For the data below, restate word for word only the lines from the line containing "-- ==== Sys2Proof/Laws/PerInstr.lean" through the line containing "R60, R62). -/", both ends included.

### Source material
+ + +

-- ==== Sys2Proof/Machine/Flags.lean ====
section
/-! DEFINITION. SVM-CORE has no flags (spec/10_state.md R23). What other machines compute into flags is here a
pushed truth value or a range test: the 1 and 0 of ILT and IEQ, and `InRange` (spec/00_scope.md R12). -/

namespace Sys2Proof.Machine

/-- `InRange(v)` (R12): every integer is a cell value when `CELL_BITS` is unbounded; a finite width has the
two's-complement range. -/
def inRange : CellBits → Int → Bool
  | .unbounded, _ => true
  | .bits w, v => decide (-((2 : Int) ^ (w - 1)) ≤ v ∧ v ≤ (2 : Int) ^ (w - 1) - 1)

/-- The integer a comparison pushes: 1 or 0, "never a boolean type" (R23, R103, R104). -/
def truthWord (b : Bool) : Int := if b then 1 else 0

end Sys2Proof.Machine
end

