-- ==== Sys2Proof/Laws/PerInstr.lean ====
section
/-! SUPPORT. Statements about every instruction as syntax, one lemma a constructor. -/

namespace Sys2Proof.Laws.EncodeLength

/-- The encoding has as many cells as the instruction is long, `1 + arity` (spec/30_encoding.md R60, R62). -/
def Statement (i : Instr) : Prop := ∀ m, (encode m i).length = i.length

theorem invalid : Statement .invalid := fun _ => rfl
theorem iadd : Statement .iadd := fun _ => rfl
theorem isub : Statement .isub := fun _ => rfl
theorem imul : Statement .imul := fun _ => rfl
theorem ilt : Statement .ilt := fun _ => rfl
theorem ieq : Statement .ieq := fun _ => rfl
theorem br (target : Int) : Statement (.br target) := fun _ => rfl
theorem brt (target : Int) : Statement (.brt target) := fun _ => rfl
theorem brf (target : Int) : Statement (.brf target) := fun _ => rfl
theorem iconst (literal : Int) : Statement (.iconst literal) := fun _ => rfl
theorem load (offset : Int) : Statement (.load offset) := fun _ => rfl
theorem gload (addr : Int) : Statement (.gload addr) := fun _ => rfl
theorem store (offset : Int) : Statement (.store offset) := fun _ => rfl
theorem gstore (addr : Int) : Statement (.gstore addr) := fun _ => rfl
theorem puts : Statement .puts := fun _ => rfl
theorem pop : Statement .pop := fun _ => rfl
theorem call (target n : Int) : Statement (.call target n) := fun _ => rfl
theorem ret : Statement .ret := fun _ => rfl
theorem halt : Statement .halt := fun _ => rfl

end Sys2Proof.Laws.EncodeLength
end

+ + +

### Answer below
-- ==== Sys2Proof/Laws/PerInstr.lean ====
section
/-! SUPPORT. Statements about every instruction as syntax, one lemma a constructor. -/

namespace Sys2Proof.Laws.EncodeLength

/-- The encoding has as many cells as the instruction is long, `1 + arity` (spec/30_encoding.md R60, R62). -/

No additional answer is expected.